You completely fabricate it following the plans and using the materials sent. Comes out to about $750 shipped,


----------



## brino (Sep 7, 2019)

@burdickjp,

Great, congrats!
Will this become the "build thread"?

-brino


----------



## StevSmar (Sep 7, 2019)

That looks very interesting. It appears to have been drawn up as a solid model and then the drawings were made from this.


----------



## burdickjp (Sep 7, 2019)

brino said:


> Will this become the "build thread"?



I don't see why not.


----------



## burdickjp (Sep 7, 2019)

StevSmar said:


> That looks very interesting. It appears to have been drawn up as a solid model and then the drawings were made from this.

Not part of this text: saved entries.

-- ==== Sys2Proof/Laws/Requests.lean ====
section
/-! SUPPORT. What entering a state makes of a line, when a request is taken, and who is permitted. -/

namespace Sys2Proof.Machine

/-- Entering a state, with the demands and the hook timer of the state written out. -/
theorem enter_eq_placed (a : Line) (x : LineState) (r : CommandRecord) {d : Int} {b : Brake} {h : HookDemand}
    {t : Option HookTimer} (hd : driveDemand a.applied x = d) (hb : brakeDemand x = b) (hh : hookDemandOf x = h)
    (ht : (if x.timed then a.freshTimer else none) = t) : a.enter x r = a.placed x r d b h t := by
  subst hd hb hh ht
  unfold Line.enter Line.placed Line.setDrive Line.zeroTending Line.freshTimer
  dsimp only
  split <;> rfl

theorem accepts_iff (s : State) (st : Station) :
    s.accepts st = true ↔ s.running = true ∧ s.present st = true ∧ (s.link st).replySlot = none := by
  simp [State.accepts, and_assoc]

/-- A well-formed request that the part would accept is taken. -/
theorem request_taken {s : State} {st : Station} {take : State → State} {ok : Bool} (h : s.accepts st = true)
    (hok : ok = true) : whileRunning (State.requestEvent st ok take) s = .next (take s) := by
  obtain ⟨h1, h2, h3⟩ := (accepts_iff s st).1 h
  simp [whileRunning, State.requestEvent, h1, h2, h3, hok]

/-- An event of the running part answers the state that it makes. -/
theorem whileRunning_running {s : State} (f : State → State) (h : s.running = true) :
    whileRunning f s = .next (f s) := by
  simp [whileRunning, h]

theorem setup_congr {s u : State} (n : LineNo) (h : u.table = s.table) : u.setup n = s.setup n := by
  unfold State.setup; rw [h]

theorem permitted_iff (s : State) (st : Station) (n : LineNo) :
    s.permitted st n = decide (s.holder (s.setup n).group = some st) := by
  rw [Bool.eq_iff_iff]
  simp [State.permitted]

/-- Derivation, with every outcome written out (R41). -/
theorem derive_eq_derivedAs (fitted : Bool) (a : Line) : a.derive fitted = a.derivedAs fitted := by
  have e : ∀ x : LineState, driveDemand a.applied x = 0 → brakeDemand x = .apply → hookDemandOf x = .none →
      x.timed = false → a.enter x {} = a.idleIn x := by
    intro x h1 h2 h3 h4
    exact enter_eq_placed a x {} h1 h2 h3 (by simp [h4])
  have f := e .faulted rfl rfl rfl rfl
  unfold Line.derive Line.derivedAs Line.enterFaulted Line.latch Line.reference
  cases fitted
  · simp only [Bool.not_false, if_true]
    exact e .notFitted rfl rfl rfl rfl
  · simp only [Bool.not_true, Bool.false_eq_true, if_false, e .stowed rfl rfl rfl rfl, e .opened rfl rfl rfl rfl,
      e .held rfl rfl rfl rfl, f, Bool.true_eq_false]
    rfl

end Sys2Proof.Machine
end

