/-! ### One group's record -/

/-- A record with the watched set of a station's entry recorded (R123). -/
def GroupRecord.watching (st : Station) (ns : List LineNo) (r : GroupRecord) : GroupRecord :=
  { r with inService := r.inService.map fun e => if e.station = st then { e with watched := some ns } else e }

/-- A line command of station `st`, taken for the lines `ns` of a group, is recorded in that group (R123). -/
def GroupRecord.recordsFor (st : Station) (ns : List LineNo) (r : GroupRecord) : Bool :=
  match r.inService with
  | e :: _ => e.station == st && e.single && e.watched.isNone && !ns.isEmpty
  | [] => false

/-- A group's record after a line command of station `st` that is taken for its lines `ns`, which rest or not (R123,
R124). -/
def GroupRecord.recorded (lead rests : Bool) (st : Station) (ns : List LineNo) (r : GroupRecord) : GroupRecord :=
  if r.recordsFor st ns then if rests then (r.watching st ns).removed lead st else r.watching st ns else r

theorem GroupRecord.watching_holder (st : Station) (ns : List LineNo) (r : GroupRecord) : (r.watching st ns).holder = r.holder := by
  unfold GroupRecord.watching GroupRecord.holder
  cases r.inService with
  | nil => rfl
  | cons e es =>
    simp only [List.map_cons, List.head?_cons, Option.map_some]
    split <;> rfl

theorem GroupRecord.watching_listed (st : Station) (ns : List LineNo) (r : GroupRecord) (x : Station) (single : Bool) :
    listed (r.watching st ns).inService x single ↔ listed r.inService x single := by
  have kept (e : Entry) : (if e.station = st then { e with watched := some ns } else e).station = e.station
      ∧ (if e.station = st then { e with watched := some ns } else e).single = e.single := by
    split <;> exact ⟨rfl, rfl⟩
  unfold listed GroupRecord.watching
  simp only [List.mem_map, exists_exists_and_eq_and, kept]

/-- The recording of a watched set is no change that R130 names. -/
theorem GroupRecord.watching_noticeDue (st : Station) (ns : List LineNo) (r r' : GroupRecord) :
    (r.watching st ns).noticeDue r' ↔ r.noticeDue r' := by
  unfold GroupRecord.noticeDue
  simp only [GroupRecord.watching_holder, GroupRecord.watching_listed]
  rfl

theorem recordChanged_watching (st : Station) (ns : List LineNo) (r r' : GroupRecord) :
    recordChanged (r.watching st ns) r' = recordChanged r r' := by
  rw [Bool.eq_iff_iff, recordChanged_iff, recordChanged_iff, GroupRecord.watching_noticeDue]

/-- The active holder's entry is the first of the set. -/
theorem entryOf_holder {st : Station} {r : GroupRecord} {e : Entry} {others : List Entry} (serving : r.inService = e :: others)
    (station : e.station = st) : entryOf st r.inService = some e := by
  rw [serving, entryOf, List.find?_cons_of_pos (by rw [station]; exact beq_self_eq_true st)]

/-- The tests that the model makes before it records a watched set. -/
theorem recordsFor_eq (st : Station) (ns : List LineNo) (r : GroupRecord) {e : Entry} (found : entryOf st r.inService = some e) :
    (e.single && e.watched.isNone && r.holder == some st && !ns.isEmpty) = r.recordsFor st ns := by
  unfold GroupRecord.recordsFor GroupRecord.holder
  cases serving : r.inService with
  | nil =>
    rw [serving] at found
    cases found
  | cons a others =>
    by_cases station : a.station = st
    · rw [entryOf_holder serving station] at found
      obtain rfl := Option.some.inj found
      simp [station, Bool.and_comm, Bool.and_left_comm]
    · have other : (a.station == st) = false := beq_eq_false_iff_ne.2 station
      simp [other]

theorem recordsFor_none {st : Station} {r : GroupRecord} (none : entryOf st r.inService = none) (ns : List LineNo) :
    r.recordsFor st ns = false := by
  unfold GroupRecord.recordsFor
  cases serving : r.inService with
  | nil => rfl
  | cons a others =>
    have station : ¬a.station = st := fun same => by
      rw [entryOf_holder serving same] at none
      cases none
    simp [station]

What I find interesting about that is how old the Quorn is. So they made solid models from old drawings, or redrew it, or something.


----------



## Latinrascalrg1 (Sep 7, 2019)

burdickjp said:


> What I find interesting about that is how old the Quorn is. So they made solid models from old drawings, or redrew it, or something.


I believe its version 3.0 with some design changes from the previous mk2 version.


----------



## ddickey (Sep 7, 2019)

I wonder how you sharpen square lathe bits with an ER collet. You'd think 5C would be the choice for this.


----------



## mikey (Sep 7, 2019)

There have been many more Quorn kits and plans bought than were ever built, due largely to the difficult construction. It looks like they got past that with the No 3. Might be worth jumping in now.


----------



## burdickjp (Sep 7, 2019)

ddickey said:


> I wonder how you sharpen square lathe bits with an ER collet. You'd think 5C would be the choice for this.


I'm curious about that myself.


----------



## wrmiller (Sep 8, 2019)

Thanks for the heads up on the Mk 3. Need to start saving my pennies...


----------



## ACHiPo (Sep 8, 2019)

This looks like a really great idea.  While I was learning to grind HSS lathe tools under Mike's tutelage I had imagined a jig that could work with my Lap Sharp machine to hold the blanks at the correct angle for final honing.  It looks like this does the same thing, but with a conical grinding wheel instead.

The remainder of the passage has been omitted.